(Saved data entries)
►

/-- `HADQ`. A lane whose block scale is poison takes `POISON` (R420). -/
def hadqBody (h : Hdr) (rm : Rm) (d a c e : Opd) (tid : BitVec 6) : Body := fun s g =>
  match s.team? g.team with
  | none => .error (trapOf .badtid)
  | some t => do
    g.checkHeld [(a, 32)]
    let r ← t.tensor tid
    let p := posOf (g.uni64 c)
    if 4 < tFmt r || tEnt r || p.i0 % 32 ≠ 0 || tExt r 1 ≤ p.i1 || tExt r 2 ≤ p.i2 || tExt r 3 ≤ p.i3 then
      .error (trapOf .badtid)
    else do
      let ts := tensorScale (tTsf r) (g.uni64 e)
      let bs := [g.hadBlock t h rm (vNum a) r p ts 0, g.hadBlock t h rm (vNum a) r p ts 1]
      let l := bs.flatMap (fun b => b.elems)
      let whole := bs.filterMap (fun b => b.whole)
      let bad := l.find? (fun x => (scaleByte r x.1.pos).any t.scaleBad.contains)
      let limit := (bad.map (fun b => b.1.lane)).getD 64
      let ps0 ← s.probeStores g r ((l.map (fun x => x.1)).filter (fun x => x.lane < limit))
      match bad with
      | some b => .error (scaleTrap b.1.lane ((scaleByte r b.1.pos).getD 0))
      | none => do
      let ps ← whole.foldlM (fun ps w => s.probeLane g r w.2.2.length w.1 w.2.1 ps) ps0
      let k : Reach := ⟨g.core, ps⟩
      let s1 := s.putStores g h r ps (l.map (·.1))
      let s2 := whole.foldl (fun s w => (s.reachWrite k (elemAddr r w.2.1) w.2.2).clearTiles k r [tileIndex r w.2.1]) s1
      let s3 := s2.watchEngine (s.forkOf g (if h.st then s.ordinal g g.pc else none))
        (whole.map (fun w => (elemAddr r w.2.1, w.2.2.length)) ++ mapRanges r (whole.map (fun w => tileIndex r w.2.1)))
      let fl := bs.foldl (fun f b => b.elems.foldl (fun f x => f ||| x.2) (f ||| b.flags)) 0
      .ok { s := s3, g := (g.raiseFlags fl).stepSr rm, touches := pageTouches ps,
            long := [countResult d g (bs.map (fun b => b.count)).sum] }

/-! ## `ZMAP` (R345) -/

/-- The position of a tile's first element (R81). -/
def tilePos (r : TBits) (t : Nat) : Pos :=
  let c0 := (tExt r 0 + 63) / 64
  let c1 := (tExt r 1 + 7) / 8
  ⟨t % c0 * 64, t / c0 % c1 * 8, t / c0 / c1 % tExt r 2, t / c0 / c1 / tExt r 2⟩

/-- The bytes of a tile's rows: their addresses and lengths. -/
def tileRows (r : TBits) (t : Nat) : List Range :=
  let p := tilePos r t
  let n := min 64 (tExt r 0 - p.i0)
  (List.range (min 8 (tExt r 1 - p.i1))).map (fun k =>
    (elemAddr r { p with i1 := p.i1 + k }, rowOff r (p.i0 + n) - rowOff r p.i0))

/-- Do the bytes of a row hold only codes of ±0? -/
def rowZero (r : TBits) (bs : List Byte) : Bool :=
  match tTy r with
  | some .dxb8 => (rowVals .dxb8 bs (bs.length / 34 * 32)).all FVal.isZero
  | some .dxb4 => (rowVals .dxb4 bs (bs.length / 18 * 32)).all FVal.isZero
  | some ty => (rowVals ty bs (bs.length * 8 / elemBits ty)).all FVal.isZero
  | none => bs.all (fun b => b == 0)

/-- One tile's bit is written: 1 if every element encodes ±0. -/
def State.mapTile (s : State) (k : Reach) (r : TBits) (t : Nat) : State × Bool :=
  let zero := (tileRows r t).all (fun x => rowZero r (s.reachRead k x.1 x.2))
  let old := natOf (s.reachRead k (mapAddr r t) 1)
  let b := 2 ^ (t % 8)
  let new := if zero then old ||| b else old &&& (255 - b)
  (s.reachWrite k (mapAddr r t) (bytesOf 1 new), zero)

/-- `ZMAP`. -/
def zmapBody (h : Hdr) (d : Opd) (tid : BitVec 6) : Body := fun s g =>
  match s.team? g.team with
  | none => .error (trapOf .badtid)
  | some t => do
    let r ← t.tensor tid
    if !tZmv r then .error (trapOf .badtid)
    else do
      let ts := List.range (tileCount r)
      let a := s.accessor g
      let rows := ts.flatMap (tileRows r)
      let ps0 ← rows.foldlM (fun ps x => s.probe a .read x.1 x.2 ps) []
      let maps := (List.range ((tileCount r + 7) / 8)).map (fun i => ((mapAddr r (8 * i), 1) : Range))
      let ps ← maps.foldlM (fun ps x => s.probe a .write x.1 x.2 ps) ps0
      let k : Reach := ⟨g.core, ps⟩
      match (rows ++ maps).findSome? (s.reachTrap k) with
      | some t => .error t
      | none =>
        let (s1, n) := ts.foldl (fun (acc : State × Nat) t =>
          let (s', z) := acc.1.mapTile k r t
          (s', acc.2 + z.toNat)) (s, 0)
        let s2 := s1.watchEngine (s.forkOf g (if h.st then s.ordinal g g.pc else none)) maps
        .ok { s := s2, g := g, touches := pageTouches ps, long := [countResult d g n] }

/-! ## Instructions -/

def execGang (h : Hdr) (a : Opd) (s : State) : Host.Outcome State Fault Refusal :=
  issue s (.gang h a) h true (ordered (gangBody h a))

def execMma (h : Hdr) (ty : FTy) (kc : BitVec 3) (za : Bool) (rm : Rm) (d a b : Opd) (ids : Option MmaIds) (s : State) :
    Host.Outcome State Fault Refusal :=
  issue s (.mma h ty kc za rm d a b ids) h true (ordered (mmaBody ty kc za rm d a b ids))

def execBdot (h : Hdr) (ty : FTy) (rm : Rm) (d a b c e : Opd) (tida tidb : BitVec 6) (s : State) :
    Host.Outcome State Fault Refusal :=
  issue s (.bdot h ty rm d a b c e tida tidb) h false (bdotBody h ty rm d a b c e tida tidb)

def execAccz (h : Hdr) (ty : FTy) (a : Opd) (s : State) : Host.Outcome State Fault Refusal :=
  issue s (.accz h ty a) h false (acczBody ty a)

def execAccrd (h : Hdr) (ty : FTy) (d a : Opd) (s : State) : Host.Outcome State Fault Refusal :=
  issue s (.accrd h ty d a) h false (accrdBody h ty d a)

def execAccrdSt (h : Hdr) (ty : FTy) (rm : Rm) (d a c : Opd) (tid : BitVec 6) (s : State) :
    Host.Outcome State Fault Refusal :=
  issue s (.accrdSt h ty rm d a c tid) h false (ordered (accrdStBody h ty rm d a c tid))

def execAccwr (h : Hdr) (ty : FTy) (a b : Opd) (s : State) : Host.Outcome State Fault Refusal :=
  issue s (.accwr h ty a b) h false (accwrBody h ty a b)

def execTidset (h : Hdr) (a : Opd) (tid : BitVec 6) (s : State) : Host.Outcome State Fault Refusal :=
  issue s (.tidset h a tid) h false (ordered (tidsetBody a tid))

def execTidget (h : Hdr) (w : BitVec 3) (d : Opd) (tid : BitVec 6) (s : State) : Host.Outcome State Fault Refusal :=
  issue s (.tidget h w d tid) h false (tidgetBody w d tid)

def execHadq (h : Hdr) (rm : Rm) (d a c e : Opd) (tid : BitVec 6) (s : State) : Host.Outcome State Fault Refusal :=
  issue s (.hadq h rm d a c e tid) h false (ordered (hadqBody h rm d a c e tid))

def execZmap (h : Hdr) (d : Opd) (tid : BitVec 6) (s : State) : Host.Outcome State Fault Refusal :=
  issue s (.zmap h d tid) h false (ordered (zmapBody h d tid))

/-! ## Events -/

/-- `GANG_FORM`: the oldest tile request of the group's core is granted (R329, R330). -/
def execGangForm (gid : Nat) (s : State) : Host.Outcome State Fault Refusal :=
  match s.group? gid with
  | some g =>
    match g.core with
    | some c => .next (s.grantTiles c)
    | none => .next s
  | none => .next s

/-- `GANG_DISSOLVE`: every member dissolves and every `MMA` has completed (R329). -/
def execGangDissolve (gang : Nat) (s : State) : Host.Outcome State Fault Refusal :=
  match s.gang? gang with
  | some k =>
    let halted := k.members.any (fun i => match s.group? i with | some g => s.haltReached g | none => false)
    if k.members.all k.dissolving.contains && k.latches.isEmpty && !halted then
      let s1 : State := { s with gangs := s.gangs.filter (fun g => g.id != gang) }
      let s2 := match s.gangCore k with | some c => s1.idleGrow c | none => s1
      .next (k.members.foldl (fun s i => s.leaveGang i) s2)
    else .next s
  | none => .next s

/-- `MMA_START`: the oldest released latch that may start and has not (R334); none of a team whose cut has come (R342). -/
def execMmaStart (gang : Nat) (s : State) : Host.Outcome State Fault Refusal :=
  match s.gang? gang with
  | none => .next s
  | some k =>
    match s.gangCore k with
    | none => .next s
    | some core =>
      match k.latches.find? (fun l => l.released && !l.started && s.latchReady k core l) with
      | some l =>
        if (s.team? k.team).any (fun t => t.swap == .resident) then
          .next ((s.modGang gang (fun k => { k with latches := k.latches.map (fun m =>
            if m.id == l.id then s.startLatch k core l else m) })).addEvent core 5 1)
        else .next s
      | none => .next s

/-- `MMA_COMPLETE`: the oldest started latch (R334). -/
def execMmaComplete (gang : Nat) (s : State) : Host.Outcome State Fault Refusal :=
  match s.gang? gang with
  | none => .next s
  | some k =>
    match k.latches.find? (fun l => l.started), s.team? k.team with
    | some l, some t => .next (s.completeMma k t l)
    | _, _ => .next s

/-- `SUBARRAY_POWER_GATE`: a sub-array that has computed nothing for `PGIDLE` clocks is gated, unless `PGIDLE` is 0 (R341); one
that a released `MMA` is to use stays awake (log entry 38, DEDUCED). -/
def execSubarrayPowerGate (core : Nat) (sub : Nat) (s : State) : Host.Outcome State Fault Refusal :=
  let c := s.core core
  let needed := s.gangs.any (fun k => s.gangCore k == some core && k.subs.contains sub && k.latches.any (fun l => l.released))
  if core < 272 && sub < 6 && c.pgidle ≠ 0 && !needed && c.pgidle.toNat ≤ s.clocksSince (vget c.busy sub 0) then
    .next (s.modCore core (fun c => { c with gated := vset c.gated sub true }))
  else .next s

end Sys2Proof.Machine
end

◄

Please find every line in the records above that holds the word "zmapBody" and copy it.

def zmapBody (h : Hdr) (d : Opd) (tid : BitVec 6) : Body := fun s g =>
  issue s (.zmap h d tid) h false (ordered (zmapBody h d tid))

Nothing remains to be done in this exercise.